Tamweel
- Company type: Government owned
- Industry: Real estate
- Founded: 2000; 26 years ago
- Headquarters: Dubai, United Arab Emirates
- Key people: Abdulla Ali AlHamli (Chairman), Varun Sood (CEO)
- Number of employees: 160
- Website: www.tamweel.ae/en/

= Tamweel =

Subsidiary of Dubai World

Tamweel was a Dubai-based real estate finance and development company. The company had two branches in the United Arab Emirates, with the head office in Port Saeed, Dubai and another branch in Marina Mall, Abu Dhabi.

The company was engaged in Islamic Sharia-compliant property financing and investment activities, including Murabaha, Ijara, Forward Ijara, Istisna, Baiti, and Yusr. Its financing solutions were divided into two main categories: home financing and commercial financing.
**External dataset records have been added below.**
/-- The summary of capsule `k` of a lane reaches the vault (R411): over the lane's own path Y, or over path X by the
recovery master; not in witnessless mode. -/
def Dev.sendSummary (d : Dev) (l : LaneId) (k : Nat) : Dev :=
  let x := d.lane l
  let ownY := !x.flag Reg.XLK_STAT.PATH_Y_FAIL
  let byMaster := match d.master with
    | some m => !x.flag Reg.XLK_STAT.PATH_X_FAIL && !(d.lane m).flag Reg.XLK_STAT.PATH_Y_FAIL
    | none => false
  if d.wit.powered && !x.flag Reg.RDN_STAT.WITNESSLESS && (ownY || byMaster) then
    let s := laneIdx l * 4 + (k - 1)
    let c := Sparse.get {} x.bbx.caps k
    let c := { c with hist := c.hist.drop (c.hist.length - 112), inputs := [], hbs := [], beacons := [], journal := []
                      post := [], regs := [], compRegs := [] }
    let d := d.modWit (fun w => ((({ w with summs := Sparse.put w.summs s c }).wr (Reg.WIT_SUMM.VALID s) 1).wr
      (Reg.WIT_SUMM.RELEASED s) 0).wr (Reg.WIT_SUMM.SERIAL s) c.serial)
    d.raiseW 144 sevTrace (laneIdx l + 4 * (k - 1))
  else d

/-- A lane commits what its recorder and its wear monitor hold: frozen parts, the open capsule's header with its records so far,
the journal buffer and pending wear-record changes (R20, R410). -/
def Dev.commitAll (d : Dev) (l : LaneId) (holdup : Bool) : Dev :=
  let d := d.modLane l (fun x =>
    let x := match x.bbx.committing with
      | some k => x.commit k holdup
      | none => x
    let x := match x.bbx.win with
      | some (k, _) => { x with bbx := { x.bbx with caps := Sparse.upd {} x.bbx.caps k (fun c =>
          { c with writeHours := x.mram.wear.hours, writeEpoch := x.epoch }) } }
      | none => x
    (List.range (x.bbx.page.length / 63 + 1)).foldl (fun x _ => if x.bbx.page.isEmpty then x else x.writePage d.clk) x)
  if (d.lane l).mram.dirty.isSome then d.writeWear l else d

/-- What hold-up energy commits after a lane's supply loss, with the recorder's requests first at the arbiter (R345, R410). -/
def Dev.holdupCommit (d : Dev) (l : LaneId) : Dev := (d.wrL l (Reg.ARB_PRIO.PRIO 7) 0).commitAll l true

/-- The witness opens lane D's power switch, once lane D has committed (R20, R261). -/
def Dev.openD (d : Dev) (st : LaneSt) : Dev := (d.commitAll .D false).unpowerD st

/-- A lane in SUSPECT whose capsule is committed, or whose 2 ms have passed, enters RETIRED; lane D's power switch then
opens (R261). -/
def Dev.retire (d : Dev) (l : LaneId) (committed : Bool) : Dev :=
  if (d.lane l).st = .suspect then
    let d := (d.setSt l .retired).decideState l 7
    if l = .D && committed && d.wit.powered then d.openD .retired else d
  else if l = .D && (d.lane l).st == .retired && (d.lane l).powered && committed && d.wit.powered then d.openD .retired
  else d

/-- Chord SRAM after a change of power: a lane that lost its supply has lost its content (R360). -/
def Mems.powerLoss (m : Mems) (d d' : Dev) : Mems :=
  { a := if d.lA.powered && !d'.lA.powered then {} else m.a
    b := if d.lB.powered && !d'.lB.powered then {} else m.b
    c := if d.lC.powered && !d'.lC.powered then {} else m.c
    d := if d.lD.powered && !d'.lD.powered then {} else m.d }

/-- A command's effect on the dies that may take power from a lane. -/
def State.actP (s : State) (tm : Nat) (f : Nat → Dev → Dev) : Host.Outcome State Fault Refusal :=
  s.actM tm (fun t m d => (m.powerLoss d (f t d), f t d))

/-! ### Commands -/

/-- COALESCE_WINDOW_END (R403): the groups whose window has ended close. -/
def execCoalesceWindowEnd (tm : Nat) (l : LaneId) (s : State) : Host.Outcome State Fault Refusal :=
  s.act tm (fun _ d =>
    if (d.lane l).powered then d.modLane l (·.closeGroups d.clk (d.compRegs l) (d.laneTime l).1) else d)

/-- A bucket after one refill: RATE tokens back, never more than DEPTH (R404). -/
def Lane.refillSev (l : Lane) (c : Nat) : Lane :=
  let used := Sparse.get 0 l.bbx.used c - l.rd (Reg.BBX_RATE.RATE c)
  { l with bbx := { l.bbx with used := Sparse.set 0 l.bbx.used c used } }

/-- TOKEN_REFILL (R404): at a multiple of 100,000 ticks of lane time, once, each bucket gains RATE tokens. -/
def execTokenRefill (tm : Nat) (l : LaneId) (s : State) : Host.Outcome State Fault Refusal :=
  s.act tm (fun _ d =>
    let now := (d.laneTime l).1
    let x := d.lane l
    if x.powered && now % 100000 == 0 && x.bbx.refill != now then
      d.setLane l ((((x.refillSev 1).refillSev 2).refillSev 3) |> fun x => { x with bbx := { x.bbx with refill := now } })
    else d)
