/-- A witnessless loss is decided by the lanes' majority (R273): every witnessless lane sees it, with the common actions of
R277. -/
def Dev.majorityLoss (d : Dev) (i cause : Nat) : Dev :=
  let d := d.each (allLanes.filter (fun r => (d.lane r).powered && (d.lane r).flag Reg.RDN_STAT.WITNESSLESS))
    (fun d r => d.modLane r (fun x => (if x.rd (Reg.RDN_STAT.LSTATE i) = 5 then x.see i 6 else x).modRdn (fun r =>
      { r with judged := putBit r.judged i false, unheard := putBit r.unheard i false })))
  d.decideLoss (laneOf i) cause 2

/-- The verdicts published by the active lanes decide (R273): a lane named lost by more than half of the active lanes, the
judged lane included; with two active lanes the silent peer that the other one names. -/
def Dev.verdicts (d : Dev) (l : LaneId) : Dev :=
  let x := d.lane l
  if !(x.powered && x.st == .active && x.flag Reg.RDN_STAT.WITNESSLESS) then d
  else
    let act := x.activeView
    let names := fun (i : Nat) => (act.filter (fun q =>
      if q = laneIdx l then hasBit x.rdn.judged i
      else match x.freshHb q d.clk with
        | some h => hasBit h.lost i
        | none => false)).length
    let two := fun i => act.length == 2 && i != laneIdx l && hasBit x.rdn.judged i && Sparse.get 0 x.rdn.why i == 7
    let out := act.filter (fun i => decide (act.length < 2 * names i) || two i)
    d.each out (fun d i => d.majorityLoss i (Sparse.get 7 x.rdn.why i))

/-- A majority accusation of lane `i` seen at lane time `t`: the second within 3,600 s judges it lost (R273, R484). -/
def Rdn.noteAccused (r : Rdn) (i t : Nat) : Rdn :=
  let r := { r with seen := (i, t) :: r.seen.filter (fun p => decide (t < p.2 + hourTicks)) }
  if 2 ≤ (r.seen.filter (fun p => p.1 == i)).length then r.judge i 5 else r

/-- The accusations a witnessless lane has read decide (R273): one of itself by a majority of the other active lanes counts
in its own windows; of another, the second within 3,600 s judges it lost. -/
def Dev.accusations (d : Dev) (l : LaneId) : Dev :=
  let x := d.lane l
  if !(x.powered && x.st == .active && x.flag Reg.RDN_STAT.WITNESSLESS) then d
  else
    let act := x.activeView
    let accs := x.rdn.accs.filter (fun a => decide (d.clk < a.2.2 + 3000))
    let accused := fun (i : Nat) =>
      let n := (act.filter (fun q => q != i && accs.any (fun a => a.1 == i && a.2.1 == q))).length
      decide (0 < n) && decide (act.length - 1 < 2 * n)
    let out := act.filter accused
    let d := d.modLane l (·.modRdn (fun r => { r with accs := accs.filter (fun a => !out.contains a.1) }))
    let t := (d.laneTime l).1
    d.each out (fun d i => if i = laneIdx l then d.accuse l 3 else d.modLane l (·.modRdn (·.noteAccused i t)))

/-- VOTE_EVALUATE (R268, R273): a key is evaluated once every active lane has reported it, or 30 µs after its first report:
by the witness while it runs, and by each active lane (R25). -/
def execVoteEvaluate (tm : Nat) (key : Nat) (s : State) : Host.Outcome State Fault Refusal :=
  s.act tm (fun t d =>
    let due := fun (v : VoteKey) (act : List Nat) => act.all (fun i => v.reps.any (fun r => r.1 == i)) || decide (v.at_ + 3000 ≤ t)
    let d := match d.wit.powered, d.wit.votes.find? (fun v => v.key == key) with
      | true, some v =>
        if due v ((List.range 4).filter (fun i => d.wit.rd (Reg.WIT_STAT.LSTATE i) == 5)) then d.witVote v else d
      | _, _ => d
    d.each allLanes (fun d l =>
      let x := d.lane l
      if x.powered && x.st == .active then
        match x.rdn.votes.find? (fun v => v.key == key) with
        | some v =>
          if due v (x.activeView.filter (fun i => !hasBit x.rdn.unheard i)) then ((d.laneVote l v).accusations l).verdicts l else d
        | none => d
      else d))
The company was also involved in the business of property development and trading.

== History ==
Tamweel was established in March 2004 as a limited liability company. In July 2006, the company moved to a public joint-stock company structure and was listed on the Dubai Financial Market.

In November 2008, it was announced that the federal government of the United Arab Emirates would combine Amlak and Tamweel, which were later merged into an Islamic bank in early 2010.